When we look at the long history of translation, we can see that there are two major categories that involve the question of re-translation: The first relates to what I have outlined above, where essentially good, serviceable translations are replaced by newer versions. This is the case of writers like Homer and Cervantes but also of sacred texts like the Bible and the Qur’an, the translations of which are as much a matter of politics and marketing as they are religion.
The second category, and the one that is easier to deal with, or decide about, is the one where an earlier translation has left out (sometimes intentionally, sometimes not) information present in the original text. This was the case with A Brazilian Tenement (1926, translated by Harry W. Brown), the first English version of the 1890 Brazilian novel O Cortiço, in which the sexual references so crucial to the original’s main thematic line were bowdlerized out, either by the translator, the editor, or the publisher. Only in David H. Rosenthal’s 2000 re-translation (re-titled as The Slum) were they put back in. But it is also the case of the Colombian classic María (1867), in which all references to Jews and Judaism were carefully excised from the original English version of the novel, which appeared in 1890 (translated by Rollo Ogden). My son, Ezra Fitz, is currently doing a new translation of this seminal and deeply influential text that restores it to its original form. In the case of the Robert Scott-Buccleuch translation of Machado de Assis’ Dom Casmurro, whole chapters are eliminated while others are cut up and spliced together. Not rare, these are cases where, effectively speaking, there are clear-cut errors that can, and should, be corrected in re-translation. On the other hand, there is the position held by Borges and a few others that a translator is always free to “fix up” or “improve” an existing text. As Ezra Fitz shows, we can see this attitude in action in Borges’ masterful if inventive Spanish translation of Faulkner’s The Wild Palms.

But these cases are clearly different from the issues involved in our first category, in which the argument for undertaking a new translation of the Iliad, the Odyssey, the Quixote, or the Qur’an is more a matter of reading and writing strategies than is the one for undertaking a new O Cortiço or a new María.
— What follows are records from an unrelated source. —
-- ==== Sys2Proof/Machine/Mgmt.lean ====
section
/-! DEFINITION. The processors: write buffers, the states of the management processors, their frame rings on port 33, the mailbox
(R305–R323). -/
namespace Sys2Proof.Machine

section
variable (s : State)

/-- Size of management SRAM (R305). -/
def msramSize : Nat := 0xC00000

/-! ## Write buffers (R315) -/

/-- A store of an MP enters its write buffer: merged with the newest entry where that is for the same aligned 8 bytes, so that no store passes
an older one (DEDUCED, log entry 111), or after the oldest of 8 has left. -/
def State.bufferStore (m addr : Nat) (l : List Byte) : State :=
  let bytes := (List.range l.length).zip l |>.map (fun x => (addr + x.1, x.2))
  let es := s.procs.wbuf.get m
  let put (es : List WbEntry) (s : State) : State := s.mapProcs (fun p => { p with wbuf := p.wbuf.set m es })
  match es.getLast? with
  | some e =>
    if e.unit = addr / 8 then put (es.dropLast ++ [{ e with bytes := e.bytes ++ bytes }]) s
    else
      let t := if es.length < 8 then s else s.releaseOne m
      put (t.procs.wbuf.get m ++ [⟨addr / 8, bytes⟩]) t
  | none => put [⟨addr / 8, bytes⟩] s

/-- The bytes an MP loads from management SRAM: its own buffered writes are the newest. -/
def State.mpBytes (m addr n : Nat) : List Byte :=
  let mem := (s.procs.wbuf.get m).foldl (fun mem e => e.bytes.foldl (fun mem b => mem.set b.1 b.2) mem) s.mem.msram
  mem.bytes addr n

/-! ## The caches of the management processors (R305, R307) -/

/-- Bytes of a line; lines that 32 KiB hold. -/
def lineBytes : Nat := 8 * 2 ^ (Config.lineLog2 % 8)
def cacheLines : Nat := 32768 / lineBytes

/-- The instruction cache of an MP, or its data cache. -/
def Procs.cache (p : Procs) (code : Bool) (m : Nat) : List CacheLine := if code then p.icache.get m else p.dcache.get m
def Procs.setCache (p : Procs) (code : Bool) (m : Nat) (l : List CacheLine) : Procs :=
  if code then { p with icache := p.icache.set m l } else { p with dcache := p.dcache.set m l }

/-- The byte that a cache holds of an offset. -/
def lineByte (ls : List CacheLine) (a : Nat) : Option Byte :=
  (ls.find? (fun l => decide (l.base ≤ a ∧ a < l.base + l.bytes.length))).bind (fun l => l.bytes[a - l.base]?)

/-- A cache holds the line of an offset. -/
def State.cached (code : Bool) (m off : Nat) : Bool := (lineByte (s.procs.cache code m) off).isSome

/-- The bytes an MP sees at an offset through a cache: a held line's, else management SRAM's; a load sees its own buffered writes. -/
def State.seenBytes (code : Bool) (m off n : Nat) : List Byte :=
  let ls := s.procs.cache code m
  let mem := if code then s.mem.msram.bytes off n else s.mpBytes m off n
  ((List.range n).zip mem).map (fun x => (lineByte ls (off + x.1)).getD x.2)

/-- The line of an offset is taken into a cache as memory holds it now. Which line gives way, or whether one does before the cache is
full, the manual leaves open. -/
def State.fillLine (code : Bool) (m off : Nat) : State :=
  let ls := s.procs.cache code m
  let base := off - off % lineBytes
  let l := if code then s.mem.msram.bytes base lineBytes else s.mpBytes m base lineBytes
  let (k, s) := s.draw (ls.length + 1)
  let left := if k < ls.length then ls.eraseIdx k else if ls.length < cacheLines then ls else ls.drop 1
  s.mapProcs (fun p => p.setCache code m (left ++ [⟨base, l⟩]))

/-- A store of an MP writes the data cache's bytes where it holds them, and memory behind it (write-through). -/
def State.storeLines (m a : Nat) (l : List Byte) : State :=
  let put (c : CacheLine) : CacheLine :=
    { c with bytes := ((List.range c.bytes.length).zip c.bytes).map (fun x =>
        if a ≤ c.base + x.1 then (l[c.base + x.1 - a]?).getD x.2 else x.2) }
  s.mapProcs (fun p => p.setCache false m ((p.cache false m).map put))

/-- FENCE.I: the instruction cache is empty, so that fetches read memory anew (R307). -/
def State.fenceI (m : Nat) : State := s.mapProcs (fun p => p.setCache true m [])

/-! ## States of the management processors (R310–R314) -/

/-- MPm_STATUS.ST is set (R321); an MP that enters RUN has been in RUN from then on (R313). -/
def State.setMp (m st : Nat) : State :=
  let s := s.setFld .mpc (Mpc.MP_STATUS_ST m) st
  if st = 2 then s.mapProcs (fun p => { p with ran := p.ran.set m true }) else s

/-- An MP enters FENCED (R312). -/
def State.mpFenced (m cause : Nat) : State :=
  (((s.setMp m 5).setFld .mpc (Mpc.MP_STATUS_CAUSE m) cause).bump .mpc Mpc.CNT_FENCES).raise .mpc 8

/-- START (R312). -/
def State.mpStart (m : Nat) : State := if s.mpSt m = 0 ∨ s.mpSt m = 5 then s.setMp m 1 else s

/-- GO (R312). -/
def State.mpGo (m : Nat) : State := if s.mpSt m = 3 then s.setMp m 2 else s

/-- FENCE_REQ (R312, R314). -/
def State.mpFenceReq (src : Src) (m : Nat) : State :=
  if s.mpSt m ≠ 2 then s
  else if ((List.range 4).filter (fun k => k != m)).any (fun k => s.mpSt k == 2) then s.setMp m 4
  else s.logErr .mpc 0x21 src.code (Page.mpc.base + (Mpc.MP_CTRL_FENCE_REQ m).off)

/-- The MP for which a request of the bridge is open. -/
def BridgeUse.mp : BridgeUse → Option Nat
  | .load m _ _ | .lr m _ _ | .sc m _ _ _ | .amoRead m _ _ _ _ _ | .amoCas m _ _ _ _ _ _ => some m
  | .hostRead _ _ _ | .poll => none

/-- Reads of an MP are outstanding at the bridge. -/
def State.mpWaits (m : Nat) : Bool :=
  s.bridge.hostOpen.any (fun r => r.use.mp == some m) || s.bridge.hostWait.any (fun r => r.use.mp == some m) || s.bridge.peerOpen.any (fun r => r.use.mp == some m) ||
    s.bridge.peerWait.any (fun r => r.use.mp == some m)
Riven with all manner of complications and tensions, the question of re-translation ranks among the most fraught of our literary questions. It is time-, culture-, and language-bound in ways that do not affect the original text, which, in contrast to existing translations, lives on forever just as it is. The original does not need to change; translations of it do. The reality of re-translation is therefore inescapable, and so it behooves us to understand it better and to treat it with the care it deserves.